Maybe try literature and art, sharing narrative, learning empathy building and healthy intercommunication skills? Yes, I know, it’s more work than checking boxes of bureaucratic data. It requires more thinking and self reflection. Students with a willingness to engage in learning. More education, and more effective pedagogy than administrators standing at the front of a room stomping PowerPointed feet and insisting on the “rightness” of Title IX while hypocritically behaving otherwise.

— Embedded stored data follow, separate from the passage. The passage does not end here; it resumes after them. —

-- ==== Sys2Proof/Laws/Registers.lean ====
section
/-!
SUPPORT. What registers read after a write: scalars and mask words, vectors lane by lane, predicates, and the groups a
destination selector names.
-/

namespace Sys2Proof.Machine

/-! ### Mask words -/

theorem getLsbD_maskWord (m : Lanes) (i j : Nat) : (maskWord m i).getLsbD j = (decide (j < 32) && m.getLsbD (32 * i + j)) := by
  simp [maskWord, BitVec.getLsbD_extractLsb']

theorem getLsbD_setMaskWord (m : Lanes) (i j : Nat) (x : Word) (hi : i < 3) :
    (setMaskWord m i x).getLsbD j =
      if 32 * i ≤ j ∧ j < 32 * i + 32 then x.getLsbD (j - 32 * i) else m.getLsbD j := by
  simp only [setMaskWord, BitVec.getLsbD_or, BitVec.getLsbD_and, BitVec.getLsbD_not, BitVec.getLsbD_shiftLeft,
    BitVec.truncate_eq_setWidth, BitVec.getLsbD_setWidth, BitVec.getLsbD_allOnes]
  by_cases h1 : 32 * i ≤ j
  · by_cases h2 : j < 32 * i + 32
    · have h3 : j < 96 := by omega
      have h4 : j - 32 * i < 96 := by omega
      have h5 : j - 32 * i < 32 := by omega
      simp [h1, h2, h3, h4, h5, show ¬ j < 32 * i by omega]
    · have h5 : ¬ j - 32 * i < 32 := by omega
      by_cases h3 : j < 96
      · simp [h1, h2, h3, h5, show ¬ j < 32 * i by omega, BitVec.getLsbD_of_ge x (j - 32 * i) (by omega)]
      · simp [h2, h3, h5, BitVec.getLsbD_of_ge m j (by omega)]
  · by_cases h3 : j < 96
    · simp [h1, h3, show j < 32 * i by omega]
    · omega

theorem maskWord_setMaskWord_self (m : Lanes) {i : Nat} (x : Word) (hi : i < 3) : maskWord (setMaskWord m i x) i = x := by
  apply BitVec.eq_of_getLsbD_eq
  intro j hj
  rw [getLsbD_maskWord, getLsbD_setMaskWord _ _ _ _ hi]
  simp [hj, show 32 * i + j < 32 * i + 32 by omega]

theorem maskWord_setMaskWord_ne (m : Lanes) {i k : Nat} (x : Word) (hi : i < 3) (hk : k ≠ i) :
    maskWord (setMaskWord m i x) k = maskWord m k := by
  apply BitVec.eq_of_getLsbD_eq
  intro j hj
  rw [getLsbD_maskWord, getLsbD_maskWord, getLsbD_setMaskWord _ _ _ _ hi, if_neg (by omega)]

/-! ### Scalar registers -/

/-- Scalar register `n` as slot `b` of the wave reads it. -/
abbrev Wave.sreg (w : Wave) (b : Bool) (n : Nat) : Word := readSReg w (w.slot b) n

/-- A read after a write of a scalar register; a mask word keeps owned lanes only. -/
theorem sreg_writeSReg (w : Wave) (b : Bool) (n m : Nat) (x : Word) :
    (writeSReg w b n x).sreg b m = if m = n then ownedCut (w.slot b) n x else w.sreg b m := by
  unfold writeSReg
  split
  · next hn =>
    simp only [readSReg]
    by_cases hm : m < 32
    · simp only [hm, if_true, cellGet_cellSet, ownedCut, show ¬(60 ≤ n ∧ n ≤ 62) by omega, if_false]
    · simp only [hm, if_false, show m ≠ n by omega]
      cases b <;> rfl
  · next hn =>
    split
    · next hr =>
      simp only [readSReg, Wave.slot_setSlot, Wave.setSlot_s]
      by_cases hm : m < 32
      · simp [hm, show m ≠ n by omega]
      · simp only [hm, if_false]
        by_cases hk : 60 ≤ m ∧ m ≤ 62
        · simp only [hk, and_self, if_true, ownedCut, hr]
          by_cases he : m = n
          · subst he; rw [if_pos rfl, maskWord_setMaskWord_self _ _ (by omega)]
          · rw [if_neg he, maskWord_setMaskWord_ne _ _ (by omega) (by omega)]
        · simp only [hk, if_false, show m ≠ n by omega]
    · next hr =>
      simp only [readSReg, Wave.slot_setSlot, Wave.setSlot_s]
      by_cases hm : m < 32
      · simp [hm, show m ≠ n by omega]
      · simp only [hm, if_false]
        by_cases hk : 60 ≤ m ∧ m ≤ 62
        · simp [hk, show m ≠ n by omega]
        · simp only [hk, if_false, cellGet_cellSet, ownedCut, hr]

theorem writeSReg_slot_not (w : Wave) (b : Bool) (n : Nat) (x : Word) :
    (writeSReg w b n x).slot (!b) = w.slot (!b) := by
  unfold writeSReg
  split
  · cases b <;> rfl
  · split <;> simp

/-- A write of a scalar register leaves the slot's bank and mask apart, and the other stores of the wave. -/
theorem writeSReg_frame (w : Wave) (b : Bool) (n : Nat) (x : Word) :
    (writeSReg w b n x).v = w.v ∧ (writeSReg w b n x).k = w.k ∧ (writeSReg w b n x).stack = w.stack ∧
      (writeSReg w b n x).status = w.status ∧ (writeSReg w b n x).place = w.place ∧
      (writeSReg w b n x).slot b =
        { w.slot b with bank := ((writeSReg w b n x).slot b).bank, mask := ((writeSReg w b n x).slot b).mask } := by
  unfold writeSReg
  split
  · exact ⟨rfl, rfl, rfl, rfl, rfl, by cases b <;> rfl⟩
  · split <;> simp

/-! ### Vector registers -/

/-- What a lane reads after a register was written in the lanes `act`. -/
theorem laneGet_lanesSet (m : Cells 32) (r n l : Nat) (act : Lanes) (f : Nat → Word) (hl : l < 96) :
    laneGet (lanesSet m r act f) n l = if n = r ∧ act.getLsbD l = true then f l else laneGet m n l := by
  have key : ∀ (k : Nat), k ≤ 96 → laneGet ((List.range k).foldl
      (fun m l => if act.getLsbD l then cellSet m (96 * r + l) (f l) else m) m) n l =
      if n = r ∧ act.getLsbD l = true ∧ l < k then f l else laneGet m n l := by
    intro k
    induction k with
    | zero => intro _; simp
    | succ k ih =>
      intro hk
      rw [List.range_succ, List.foldl_append]
      simp only [List.foldl_cons, List.foldl_nil]
      have ih := ih (by omega)
      by_cases ha : act.getLsbD k = true
      · simp only [ha, if_true, laneGet, cellGet_cellSet] at ih ⊢
        by_cases he : 96 * n + l = 96 * r + k
        · have h1 : n = r := by omega
          have h2 : l = k := by omega
          subst h1 h2
          simp [ha]
        · rw [if_neg he, ih]
          by_cases h1 : n = r
          · have : l ≠ k := by omega
            simp only [h1, true_and, show (l < k + 1) = (l < k) from propext ⟨fun _ => by omega, fun _ => by omega⟩]
          · simp [h1]
      · simp only [ha, Bool.false_eq_true, if_false, ih]
        by_cases h2 : l = k
        · subst h2; simp [ha]
        · simp only [show (l < k + 1) = (l < k) from propext ⟨fun _ => by omega, fun _ => by omega⟩]
  have := key 96 (Nat.le_refl _)
  simpa [lanesSet, hl] using this

/-! ### Predicates -/

/-- A read after a write of a predicate. -/
theorem readKReg_writeKReg (w : Wave) (n m : Nat) (act x : Lanes) :
    readKReg (writeKReg w n act x) m =
      if m = n ∧ n ≠ 0 then (readKReg w n &&& ~~~act) ||| (x &&& act) else readKReg w m := by
  unfold writeKReg readKReg
  by_cases hn : n = 0
  · simp [hn]
  · simp only [hn, if_false, cellGet_cellSet]
    by_cases hm : m = 0
    · subst hm; simp [Ne.symm hn]
    · by_cases he : m = n <;> simp [hm, he, hn]

theorem writeKReg_frame (w : Wave) (n : Nat) (act x : Lanes) :
    (writeKReg w n act x).v = w.v ∧ (writeKReg w n act x).s = w.s ∧ (writeKReg w n act x).a = w.a ∧
      (writeKReg w n act x).b = w.b ∧ (writeKReg w n act x).stack = w.stack ∧
      (writeKReg w n act x).status = w.status ∧ (writeKReg w n act x).place = w.place := by
  unfold writeKReg; split <;> exact ⟨rfl, rfl, rfl, rfl, rfl, rfl, rfl⟩

/-! ### Destination groups -/

/-- The scalar temporary a slot reads, as part of its wave. -/
abbrev Wave.xreg (w : Wave) (b : Bool) (n : Nat) : Word := readXReg (w.slot b) n

/-- What writing register `i` of a scalar group does. -/
theorem writeScalarReg_spec (w : Wave) (b : Bool) (sel i : Nat) (x : Word) (h : sel < 0x40 ∨ 0x90 ≤ sel) :
    (∀ n, n < 64 → (writeScalarReg w b sel i x).sreg b n =
      if sel < 0x40 ∧ n = sel + i then ownedCut (w.slot b) n x else w.sreg b n) ∧
    (∀ n, n < 8 → (w.slot b).exp.isSome = true → (writeScalarReg w b sel i x).xreg b n =
      if 0x90 + n = sel + i ∧ 0x90 ≤ sel then x else w.xreg b n) ∧
    (∀ n l, readEReg ((writeScalarReg w b sel i x).slot b) n l = readEReg (w.slot b) n l) ∧
    (writeScalarReg w b sel i x).v = w.v ∧ (writeScalarReg w b sel i x).k = w.k ∧
    (writeScalarReg w b sel i x).stack = w.stack ∧ (writeScalarReg w b sel i x).status = w.status ∧
    (writeScalarReg w b sel i x).place = w.place ∧
    (writeScalarReg w b sel i x).slot (!b) = w.slot (!b) ∧
    (∃ bk mk ex, (writeScalarReg w b sel i x).slot b = { w.slot b with bank := bk, mask := mk, exp := ex } ∧
      ex.isSome = (w.slot b).exp.isSome ∧
      ∀ y, (w.slot b).exp = some y → ∃ z, ex = some { y with x := z }) := by
  unfold writeScalarReg
  by_cases hs : sel < 0x40
  · simp only [hs, if_true, true_and]
    obtain ⟨h1, h2, h3, h4, h5, h6⟩ := writeSReg_frame w b (sel + i) x
    refine ⟨fun n _ => ?_, fun n hn _ => ?_, fun n l => ?_, h1, h2, h3, h4, h5, writeSReg_slot_not .., ?_⟩
    · rw [sreg_writeSReg]
      split
      · next e => subst e; rfl
      · rfl
    · rw [if_neg (by omega)]; simp only [Wave.xreg, readXReg]; rw [h6]
    · simp only [readEReg]; rw [h6]
    · exact ⟨_, _, _, h6, rfl, fun y hy => ⟨y.x, by rw [hy]⟩⟩
  · have h90 : 0x90 ≤ sel := by omega
    simp only [hs, if_false, false_and]
    cases he : (w.slot b).exp with
    | none =>
      refine ⟨fun n _ => rfl, fun n hn hc => by simp at hc, fun n l => rfl, rfl, rfl, rfl, rfl, rfl, rfl, ?_⟩
      have hp : w.slot b = { w.slot b with exp := none } := by conv_rhs => rw [← he]
      exact ⟨(w.slot b).bank, (w.slot b).mask, none, hp, rfl, fun y hy => by simp at hy⟩
    | some y =>
      refine ⟨fun n _ => ?_, fun n hn hc => ?_, fun n l => ?_, by simp, by simp, by simp, by simp, by simp, by simp, ?_⟩
      · simp only [readSReg, Wave.slot_setSlot, Wave.setSlot_s]
      · simp only [readXReg, Wave.slot_setSlot, cellGet_cellSet, he, h90, and_true]
        by_cases hc : n = sel - 0x90 + i
        · rw [if_pos hc, if_pos (by omega)]
        · rw [if_neg hc, if_neg (by omega)]
      · simp only [readEReg, Wave.slot_setSlot, he]
      · refine ⟨(w.slot b).bank, (w.slot b).mask, some { y with x := cellSet y.x (sel - 0x90 + i) x }, ?_, rfl, ?_⟩
        · rw [Wave.slot_setSlot]
        · intro z hz
          cases hz
          exact ⟨_, rfl⟩

/-- What writing a scalar group does: its registers, lowest first, and nothing else. -/
theorem writeScal_spec (w : Wave) (b : Bool) (g : Nat) (sel : BitVec 8) (x : BitVec 128)
    (h : sel.toNat < 0x40 ∨ 0x90 ≤ sel.toNat) :
    (∀ n, n < 64 → (writeScal w b g sel x).sreg b n =
      if sel.toNat < 0x40 ∧ sel.toNat ≤ n ∧ n < sel.toNat + g then
        ownedCut (w.slot b) n (x.extractLsb' (32 * (n - sel.toNat)) 32) else w.sreg b n) ∧
    (∀ n, n < 8 → (w.slot b).exp.isSome = true → (writeScal w b g sel x).xreg b n =
      if 0x90 ≤ sel.toNat ∧ sel.toNat ≤ 0x90 + n ∧ 0x90 + n < sel.toNat + g then
        x.extractLsb' (32 * (0x90 + n - sel.toNat)) 32 else w.xreg b n) ∧
    (∀ n l, readEReg ((writeScal w b g sel x).slot b) n l = readEReg (w.slot b) n l) ∧
    (writeScal w b g sel x).v = w.v ∧ (writeScal w b g sel x).k = w.k ∧
    (writeScal w b g sel x).stack = w.stack ∧ (writeScal w b g sel x).status = w.status ∧
    (writeScal w b g sel x).place = w.place ∧
    (writeScal w b g sel x).slot (!b) = w.slot (!b) ∧
    (∃ bk mk ex, (writeScal w b g sel x).slot b = { w.slot b with bank := bk, mask := mk, exp := ex } ∧
      ex.isSome = (w.slot b).exp.isSome ∧
      ∀ y, (w.slot b).exp = some y → ∃ z, ex = some { y with x := z }) := by
  induction g with
  | zero =>
    have e0 : writeScal w b 0 sel x = w := rfl
    rw [e0]
    refine ⟨fun n _ => by rw [if_neg (by omega)], fun n _ _ => by rw [if_neg (by omega)], fun _ _ => rfl, rfl, rfl, rfl, rfl,
      rfl, rfl, ?_⟩
    exact ⟨(w.slot b).bank, (w.slot b).mask, (w.slot b).exp, rfl, rfl, fun y hy => ⟨y.x, by rw [hy]⟩⟩
  | succ g ih =>
    have e : writeScal w b (g + 1) sel x =
        writeScalarReg (writeScal w b g sel x) b sel.toNat g (x.extractLsb' (32 * g) 32) := by
      simp only [writeScal, List.range_succ, List.foldl_append, List.foldl_cons, List.foldl_nil]
    obtain ⟨i1, i2, i3, i4, i5, i6, i7, i8, i9, bk, mk, ex, i10, i11, i12⟩ := ih
    have hsome : ((writeScal w b g sel x).slot b).exp.isSome = (w.slot b).exp.isSome := by rw [i10]; exact i11
    obtain ⟨j1, j2, j3, j4, j5, j6, j7, j8, j9, bk', mk', ex', j10, j11, j12⟩ :=
      writeScalarReg_spec (writeScal w b g sel x) b sel.toNat g (x.extractLsb' (32 * g) 32) h
    have hown : ∀ n y, ownedCut ((writeScal w b g sel x).slot b) n y = ownedCut (w.slot b) n y := by
      intro n y; rw [i10]; rfl
    rw [e]
    refine ⟨fun n hn => ?_, fun n hn hx => ?_, fun n l => by rw [j3, i3], by rw [j4, i4], by rw [j5, i5], by rw [j6, i6],
      by rw [j7, i7], by rw [j8, i8], by rw [j9, i9], ?_⟩
    · rw [j1 n hn, i1 n hn, hown]
      by_cases hc : sel.toNat < 0x40 ∧ n = sel.toNat + g
      · rw [if_pos hc, if_pos (by omega), hc.2, Nat.add_sub_cancel_left]
      · rw [if_neg hc]
        by_cases hd : sel.toNat < 0x40 ∧ sel.toNat ≤ n ∧ n < sel.toNat + g
        · rw [if_pos hd, if_pos (by omega)]
        · rw [if_neg hd, if_neg (by omega)]
    · rw [j2 n hn (hsome.trans hx), i2 n hn hx]
      by_cases hc : 0x90 + n = sel.toNat + g ∧ 0x90 ≤ sel.toNat
      · rw [if_pos hc, if_pos (by omega)]; congr 2; omega
      · rw [if_neg hc]
        by_cases hd : 0x90 ≤ sel.toNat ∧ sel.toNat ≤ 0x90 + n ∧ 0x90 + n < sel.toNat + g
        · rw [if_pos hd, if_pos (by omega)]
        · rw [if_neg hd, if_neg (by omega)]
    · refine ⟨bk', mk', ex', ?_, j11.trans hsome, ?_⟩
      · rw [j10, i10]
      · intro y hy
        obtain ⟨z, hz⟩ := i12 y hy
        have : ((writeScal w b g sel x).slot b).exp = some { y with x := z } := by rw [i10]; exact hz
        obtain ⟨z', hz'⟩ := j12 _ this
        exact ⟨z', hz'⟩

If my body becomes victim to violent death or disappears under mysterious circumstances, it will not be by my own hand. While in Ohio, I pinkie-swore with Eric Mohat’s father that suicide is not an option:
As a person of integrity, I always uphold my oral or written contracts unless or until it becomes clear to me that the other party has no intention of upholding the terms of our agreement, and then I do everything I can do to resolve that conflict before graduating with flying colors or successfully identifying problems before providing visual communications solutions or accepting those conflicts are irresolvable without the emotional growth of the other party, and leaving to pursue healthier relationships. I keep my promises. I witness crimes, rather than perform criminal behavior. Suspect any of the individuals, agencies, or institutions described herein, rationalizing the acceleration of their abusive behavior along that spectrum of violence by telling themselves what oh poor little victims they are by my speaking against injustice or abuse of power.
I call that fully recovered from trauma from growing up in an adverse family environment.
Long overdue for a painting day, however.